What I’d actually take away

  • Don’t trust the layer the error names. UntrustedRoot is a TLS error; the cause was DNS zone replication four hops upstream. The fastest path was the single fact that didn’t fit — DANE-EE can’t emit that error on a match — and following that instead of the literal message.
  • In Kubernetes, assume the pod IP, never the VIP. Any app that trusts, allow-lists, or rate-limits by source address will trip on this, because pods egress as themselves and MetalLB VIPs only ever face inward. This single mismatch was the root of three separate failures in one migration.
  • Confident wrong answers are the dangerous failure mode of AI-paired debugging — and confidence is exactly what makes them dangerous.
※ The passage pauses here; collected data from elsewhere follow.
-- ==== Sys2Proof/Machine/RegMap.lean ====
section
/-! DEFINITION. The register map: every register of spec/20_register_map.md (R688) by name, every field of every field
table by name, and one row for each register family with its access classes (R7) and reset values (R6).
The rows are the field tables of the spec's chapters, family by family; each definition cites the table it follows. -/

namespace Sys2Proof.Machine

/-- One row of a field table: bits hi down to lo, the class of R7, and the value after power-on reset (R6). -/
structure FieldRow where
  hi : Nat
  lo : Nat
  cls : Cls
  rst : Nat
deriving DecidableEq, Repr

/-- One register family: the index of its first instance, up to two strides with their counts, and its field table. -/
structure RegRow where
  base : Nat
  s1 : Nat
  n1 : Nat
  s2 : Nat
  n2 : Nat
  fields : List FieldRow
deriving DecidableEq, Repr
Two of the three rabbit holes here started as assured, specific, fluent conclusions from Claude.ai’s chat, stated with no hedge: “the cert doesn’t match,” “it comes from the VIP.” An uncertain suggestion gets scrutinized; a confident one gets inherited as fact and built upon. Both were wrong, and both cost hours because they sounded authoritative. Trust a confident diagnosis less, not more, for being confident — and the human job is still to ask “what doesn’t fit?” before “how do I fix what it says?”
  • This is where model choice stops being academic. I’d started on a fast, capable-enough chat model; the untangling came once I switched to a more capable one with a much larger context window — one that could hold the entire four-hop chain (certs, DNS zones, DANE, pod networking) in view at once and notice the single fact that didn’t fit. Most work doesn’t need that, and reaching for the heavyweight on everything is its own kind of waste — the Failure Detection Dashboard post is largely about not doing that. But on a genuinely hard, multi-layer diagnostic problem, the token cost of the more capable model is trivial next to the hours a confident wrong answer will burn. Knowing when to spend up — and being willing to actually burn the tokens when the problem earns it — is its own skill.
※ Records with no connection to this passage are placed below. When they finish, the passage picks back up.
-- ==== Sys2Proof/Machine/Selector.lean ====
section
/-! DEFINITION. The safe-state selector (R148 to R157, R697), entry to SAFE (R76, R77) and escalation (R158), which act
over the L0 paths and meet in one place because each may lead to the other. -/

namespace Sys2Proof.Machine

/-- An island without a link that holds an on fallback (R153). -/
def lostFb (s : State) (n : Nat) : Bool := !linkUp s n && fbOn s n

/-- The same with no fault latch (R697). -/
def lostOn (s : State) (n : Nat) : Bool := lostFb s n && !latched s n

/-- Faulted or impaired islands of the machine on the high side, and on the low side. -/
def impHs (s : State) (m : Nat) : List Nat := (machIsls s m).filter fun n => impaired s n && gateHigh s n
/-- Faulted or impaired islands of the machine on the low side. -/
def impLs (s : State) (m : Nat) : List Nat := (machIsls s m).filter fun n => impaired s n && !gateHigh s n

/-- A channel's speed is unknown: no source, or older than 1 ms (R148). -/
def speedUnknown (s : State) (m : Nat) : Bool :=
  s.fld (R.PROT_SS_SPEED m) F.PROT_SS_SPEED.SRC == 0 ||
  match (s.selOf m).fresh with
  | none => true
  | some t => decide (t + 200000 < s.dt)

/-- The speed is at or above N_AS, or unknown. -/
def atOrAboveNas (s : State) (m : Nat) : Bool :=
  speedUnknown s m ||
    decide (s.fld (R.PROT_SS_CFG m) F.PROT_SS_CFG.N_AS ≤ s.fld (R.PROT_SS_SPEED m) F.PROT_SS_SPEED.SPEED)

/-- The fault class of a machine (R150): 0 none, 1 single, 2 two-leg, 3 impairment only. -/
def faultClass (s : State) (m : Nat) : Nat :=
  if (machIsls s m).any (faulted s) then (if (s.selOf m).twoLeg then 2 else 1)
  else if (machIsls s m).any (impaired s) then 3 else 0

/-- The matching row of R151, with the hold of R152. -/
def selRow (s : State) (m : Nat) : Nat :=
  if atOrAboveNas s m || (s.selOf m).held then 1
  else if s.bit R.DCL_STAT F.DCL_STAT.OV1 && faultClass s m != 2 then 2
  else if faultClass s m = 2 then 3 else 4

/-- The result: active short for rows 1 and 2 (R151). -/
def selShort (row : Nat) : Bool := row = 1 || row = 2

/-- The side of an active short (R153), 1 for high, and whether a lost island locks it. With several lost islands the first in
the machine's order gives the side (DESIGN CHOICE, assumption 91). -/
def selSide (s : State) (m : Nat) : Nat × Bool :=
  match (machIsls s m).find? (lostFb s) with
  | some n => (b2n (gateHigh s n), true)
  | none =>
    let h := (impHs s m).length
    let l := (impLs s m).length
    if h = 0 ∧ l = 0 then (s.fld (R.PROT_SS_CFG m) F.PROT_SS_CFG.SIDE_PREF, false)
    else if h = 0 then (1, false)
    else if l = 0 then (0, false)
    else (if h < l then 1 else 0, false)

/-- The machine's islands of one side. -/
def sideIsls (s : State) (m side : Nat) : List Nat := (machIsls s m).filter fun n => b2n (gateHigh s n) == side

/-- Reloading the fallback state of every reachable island (R156). -/
def selReload (m : Nat) (s : State) : State :=
  let short := s.bit (R.PROT_SS_STAT m) F.PROT_SS_STAT.RESULT
  let side := s.fld (R.PROT_SS_STAT m) F.PROT_SS_STAT.SIDE
  forEach (machIsls s m) (fun n s =>
    if linkUp s n then s.setBit (R.ISL_STAT n) F.ISL_STAT.FB_ON (short && b2n (gateHigh s n) == side && !impaired s n)
    else s) s

/-- A machine in its short has impaired islands on both sides and no locked side, or no longer has (R153). -/
def selDegraded (m : Nat) (s : State) : State :=
  let x := s.selOf m
  let d := !(selSide s m).2 && !(impHs s m).isEmpty && !(impLs s m).isEmpty
  let s' := s.setSel m { x with degr := d }
  if d && !x.degr then (s'.setBit R.PROT_FLAGS F.PROT_FLAGS.SS_DEGRADED true).raise EV.SS_DEGRADED m [] else s'

/-- Commanding the unimpaired islands of the shorting side on (R154); one that has been in lock-out since the machine was
put into its safe state stays off (R155). -/
def selBuild (m : Nat) (s : State) : State :=
  let side := s.fld (R.PROT_SS_STAT m) F.PROT_SS_STAT.SIDE
  let s := gatesOn ((sideIsls s m side).filter (fun n => !impaired s n && linkUp s n && !bitN (s.selOf m).off n)) s
  let s := s.setSel m { s.selOf m with swapDue := none, shorted := true }
  selDegraded m s

/-- Commanding what the selector's result asks of an applied machine (R152, R154): freewheel turns every reachable
island off; a short first turns off what is on outside its side, commanded or by its fallback, and waits SWAP_DT from that
off-edge. -/
def selCommand (m : Nat) (s : State) : State :=
  if s.bit (R.PROT_SS_STAT m) F.PROT_SS_STAT.RESULT then
    let side := s.fld (R.PROT_SS_STAT m) F.PROT_SS_STAT.SIDE
    let outside := (machIsls s m).filter fun n => b2n (gateHigh s n) != side &&
      ((s.islOf n).cmdOn || (linkUp s n && gateOn s n))
    if outside.isEmpty then
      match (s.selOf m).swapDue with
      | some _ => s
      | none => selBuild m s
    else
      let s := gatesOff outside s
      s.setSel m { s.selOf m with swapDue := some (s.dt + s.fld (R.PROT_SS_CFG m) F.PROT_SS_CFG.SWAP_DT), shorted := false }
  else
    let s := gatesOff (machIsls s m) s
    s.setSel m { s.selOf m with swapDue := none, shorted := false, degr := false }

/-- The machine's islands for which p holds, as a bitmap. -/
def islMask (s : State) (m : Nat) (p : Nat → Bool) : Nat := ((machIsls s m).filter p).foldl setBitN 0

/-- What the selector remembers, brought up to date: the hold of R152, a fault class that has ended (R150), and the islands
in lock-out since the application began (R155). -/
def selRemember (m : Nat) (s : State) : State :=
  let x := s.selOf m
  let above := atOrAboveNas s m
  let nas := s.fld (R.PROT_SS_CFG m) F.PROT_SS_CFG.N_AS
  let low := !speedUnknown s m && decide (10 * s.fld (R.PROT_SS_SPEED m) F.PROT_SS_SPEED.SPEED < 9 * nas)
  let below := if low then (match x.below with | some t => some t | none => some s.dt) else none
  let held := above || (x.held && (match below with | some t => decide (s.dt < t + 2000000) | none => true))
  let some_ := (machIsls s m).any (faulted s)
  let off := if s.bit (R.PROT_SS_STAT m) F.PROT_SS_STAT.APPLIED then x.off ||| islMask s m (lockedOut s) else 0
  s.setSel m { x with held := held, below := below, off := off, twoLeg := x.twoLeg && some_,
                      first := if some_ then x.first else none }

/-- The side of the short (R153). Of a short in force it changes only where an island on the shorting side has become
impaired since the last evaluation, or a lost island locks the other side (R154). -/
def selSideNow (s : State) (m : Nat) (short : Bool) : Nat × Bool :=
  let (side, lock) := selSide s m
  let old := s.fld (R.PROT_SS_STAT m) F.PROT_SS_STAT.SIDE
  let built := s.bit (R.PROT_SS_STAT m) F.PROT_SS_STAT.APPLIED && short && s.bit (R.PROT_SS_STAT m) F.PROT_SS_STAT.RESULT
  let fresh := (sideIsls s m old).any fun n => impaired s n && !bitN (s.selOf m).imp n
  (if built && !lock && !fresh then old else side, lock)

/-- The selector's continuous evaluation of channel m (R151 to R157): its row, result, side and impairments are read
anew, the fallback states are reloaded, and a change on an applied machine commands its islands. A side that SERVICE forces
while the hand-back still waits follows the last of the two to command it (DESIGN CHOICE, assumption 91). -/
def selEval (m : Nat) (s : State) : State :=
  let s := selRemember m s
  let row := selRow s m
  let short := selShort row
  let (side, lock) := selSideNow s m short
  let oldShort := s.bit (R.PROT_SS_STAT m) F.PROT_SS_STAT.RESULT
  let oldSide := s.fld (R.PROT_SS_STAT m) F.PROT_SS_STAT.SIDE
  let i := R.PROT_SS_STAT m
  let s := ((s.setFld i F.PROT_SS_STAT.ROW row).setFld i F.PROT_SS_STAT.CLASS (faultClass s m)).setBit i F.PROT_SS_STAT.RESULT short
  let s := (s.setFld i F.PROT_SS_STAT.SIDE side).setBit i F.PROT_SS_STAT.SIDE_LOCK lock
  let s := (s.setFld i F.PROT_SS_STAT.IMP_HS (impHs s m).length).setFld i F.PROT_SS_STAT.IMP_LS (impLs s m).length
  let s := s.setBit i F.PROT_SS_STAT.STALE (speedUnknown s m)
  let s := s.setSel m { s.selOf m with imp := islMask s m (impaired s) }
  let applied := s.bit i F.PROT_SS_STAT.APPLIED
  let s :=
    if applied && short && oldShort && side != oldSide then (selCommand m s).raise EV.SS_SWAP m []
    else if applied && (short != oldShort || !short) then selCommand m s
    else s
  let s := if applied && short then (if (s.selOf m).swapDue.isNone then selDegraded m s else s)
    else s.setSel m { s.selOf m with degr := false }
  selReload m s

/-- Both channels evaluated. -/
def selEvalAll (s : State) : State := selEval 1 (selEval 0 s)

/-- Putting a machine under the selector for a cause (R187): its units' edges are discarded and the selector commands
its islands. -/
def selHold (m why : Nat) (s : State) : State :=
  let x := s.selOf m
  let s := s.setSel m { x with why := setBitN x.why why, back := false }
  let s := selEval m s
  if s.bit (R.PROT_SS_STAT m) F.PROT_SS_STAT.APPLIED then s
  else
    let s := s.setBit (R.PROT_SS_STAT m) F.PROT_SS_STAT.APPLIED true
    let us := match machConv s m with | some c => unitsOf s c | none => []
    let s := forEach us (fun k s =>
      (s.setUnit k { s.unitOf k with edges := [], next := [] }).setBit (R.PWM_HB_STAT k) F.PWM_HB_STAT.SELECTOR true) s
    selCommand m (selRemember m s)

/-- A cause of the application ends; with none left the hand-back takes effect at the machine's next boundary (R187). -/
def selDrop (m why : Nat) (s : State) : State :=
  let x := s.selOf m
  let w := clrBitN x.why why
  s.setSel m { x with why := w, back := w == 0 && s.bit (R.PROT_SS_STAT m) F.PROT_SS_STAT.APPLIED }

/-- A machine is in its safe state through protection (R158): bits 0 to 5 of the causes. -/
def protHeld (s : State) (m : Nat) : Bool := (s.selOf m).why % 64 != 0

/-! ### Held requests and SAFE entry -/

/-- What is held, shown in `DEV_QUEUED`. -/
def showHeld (s : State) : State :=
  let s := s.setFld R.DEV_QUEUED F.DEV_QUEUED.MODE_REQ (match s.heldMode with | some h => 8 + h.what % 8 | none => 0)
  s.setFld R.DEV_QUEUED F.DEV_QUEUED.FUNC (s.heldFn.foldl (fun a p => setBitN a p.1) 0)

/-- Reporting a held request that is dropped (R74 to R76): its session, sequence and the status it would have received. -/
def dropHeld (h : Held) (status : Nat) (s : State) : State :=
  s.raise EV.QUEUED_DROPPED 0xFF [(1, h.req.session), (1, h.req.seq), (1, status)]

/-- Dropping everything held. -/
def dropAll (status : Nat) (s : State) : State :=
  let hs := (match s.heldMode with | some h => [h] | none => []) ++ s.heldFn.map (·.2)
  let s := showHeld { s with heldMode := none, heldFn := [] }
  forEach hs (fun h s => dropHeld h status s) s

/-- Every verdict ends, and a run in progress with them: the module has left READY, DRIVE and CHARGE (R57). -/
def verdictsEnd (s : State) : State :=
  let s := forEach (convs s) (fun c s => endVerdict c.index s) s
  (s.setBit R.PROT_PRE_STAT F.PROT_PRE_STAT.RUNNING false).setBit R.PROT_PRE_STAT F.PROT_PRE_STAT.RAIL_PENDING false

/-- Putting a mode in force (R46): `DEV_MODE`, EV_MODE with the old and new mode and FORCED_OFF, and its audit entry
(R578, R583); the carries clear (R192). -/
def putMode (new : Nat) (forced : Bool) (r : Req) (s : State) : State :=
  let old := s.mode
  let s := ((s.setFld R.DEV_MODE F.DEV_MODE.MODE new).setFld R.DEV_MODE F.DEV_MODE.TARGET new).setBit R.DEV_MODE F.DEV_MODE.TRANSIT false
  let s := carriesClear { s with trans := none }
  let s := if new = Mode.ready ∨ new = Mode.drive ∨ new = Mode.charge then s else verdictsEnd s
  let s := s.auditAdd (auditOf r 3 0x0020 0 old new 0)
  linkEval (s.raise EV.MODE 0xFF [(1, old), (1, new), (1, b2n forced)])

/-- Every converter but the traction machines turned off (R38). -/
def stagesOff (s : State) : State :=
  forEach (convs s) (fun c s =>
    let x := s.convOf c.index
    let s := s.setConv c.index { x with en := false, off := true }
    if c.kind = 0 then s else convDark c.index s) s

/-- The actuators under the short-circuit brake (R39): every low-voltage low side on, every high side off, for 100 ms;
`EN` of every actuator is cleared (R471). -/
def lvBrakeAll (s : State) : State :=
  let us := (List.range 9).map (· + 24)
  let s := forEach us (fun k s => s.setUnit k { s.unitOf k with edges := [], next := [] }) s
  let s := gatesOff (us.map fun k => (gatesOf s k).1) s
  let s := { s with lvEnd := some (s.dt + 20000000) }
  let s := forEach [0, 1, 2] (fun a s => s.setBit (R.ACT_A_CTRL a) F.ACT_A_CTRL.EN false) s
  gatesOn (us.map fun k => (gatesOf s k).2) s

/-- SAFE entered (R77): nFAULT is driven, each machine goes to its selected safe state and every other stage is off, held
requests are discarded, and EV_SAFE_ENTRY names the causes. -/
def safeEntry (r : Req) (s : State) : State :=
  let s := gloveResume { s with nfault := true, service := 0, discharging := false }
  let s := stagesOff (forceEnd s)
  let s := selHold 1 Why.safe (selHold 0 Why.safe s)
  let s := lvBrakeAll s
  let s := s.setBit R.CMD_IRQ_STAT F.CMD_IRQ_STAT.SAFE true
  let s := s.raise EV.SAFE_ENTRY 0xFF [(2, s.fld R.DEV_SAFE_CAUSE ⟨11, 0⟩)]
  dropAll St.wrongMode (putMode Mode.safe false r s)

/-- Entry to SAFE over the L0 paths (R76, R77): the causes are recorded; from any mode but STANDBY, outside the boot
sequence, nFAULT is driven, each machine goes to its selected safe state and every other stage is off, held requests
are discarded, and EV_SAFE_ENTRY names the causes. During boot the causes only decide how boot ends (R41). -/
def enterSafe (causes : Nat) (r : Req) (s : State) : State :=
  if s.mode = Mode.standby then s
  else
    let s := s.setFld R.DEV_SAFE_CAUSE ⟨11, 0⟩ (s.fld R.DEV_SAFE_CAUSE ⟨11, 0⟩ ||| causes)
    if s.mode = Mode.safe then
      if s.bit R.DEV_MODE F.DEV_MODE.TRANSIT then
        let s := (s.setBit R.DEV_MODE F.DEV_MODE.TRANSIT false).setFld R.DEV_MODE F.DEV_MODE.TARGET Mode.safe
        dropAll St.wrongMode { s with trans := none }
      else s
    else if s.mode = Mode.boot then s
    else
      safeEntry r s

/-- The causes of `DEV_SAFE_CAUSE` as bits. -/
abbrev Cause.cmd : Nat := 1
abbrev Cause.sto : Nat := 2
abbrev Cause.stoDiscrep : Nat := 4
abbrev Cause.glove : Nat := 8
abbrev Cause.prot : Nat := 16
abbrev Cause.ov2 : Nat := 32
abbrev Cause.clock : Nat := 64
abbrev Cause.vanaLow : Nat := 128
abbrev Cause.warmReset : Nat := 256
abbrev Cause.islandHeld : Nat := 512
abbrev Cause.link60 : Nat := 1024
abbrev Cause.bootFail : Nat := 2048

/-- The escalation conditions of R158, read after a switch fault or a protective application: `mach` and `conv` say a
switch fault struck a traction machine or another converter. -/
def escalate (mach conv : Bool) (s : State) : State :=
  let two := (faultClass s 0 == 2 || faultClass s 1 == 2) && s.bit R.PROT_CFG F.PROT_CFG.ESC_TWO_LEG && mach
  let both := protHeld s 0 && protHeld s 1 && s.bit R.PROT_CFG F.PROT_CFG.ESC_BOTH
  if two || both || (mach && s.bit R.PROT_CFG F.PROT_CFG.ESC_MACH) || (conv && s.bit R.PROT_CFG F.PROT_CFG.ESC_CONV) then
    enterSafe Cause.prot reqInternal s
  else s

/-- Putting a machine under the selector through protection, and escalating where that is enabled (R158). -/
def protHold (m why : Nat) (s : State) : State := escalate false false (selHold m why s)

/-- A converter taken off through protection: a traction machine goes to the selector, any other is dark. -/
def convProtect (c why : Nat) (s : State) : State :=
  match chanOf s c with
  | some m => protHold m why s
  | none => convDark c s

end Sys2Proof.Machine
end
With both nodes finally in Kubernetes and tracking each other in real time, the last item is the shared 192.168.100.53 VIP (metallb.universe.tf/allow-shared-ip) so clients hit one address and reach whichever server is up — redundancy that’s only safe now that the secondary genuinely stays current.

Phase 1’s closing line was that DNS NOTIFY won’t tell you it’s unhappy — it just goes quiet. Phase 2’s version is meaner: sometimes the system does tell you something’s wrong, in a clear and specific error message, and the message is pointing four hops away from the actual problem.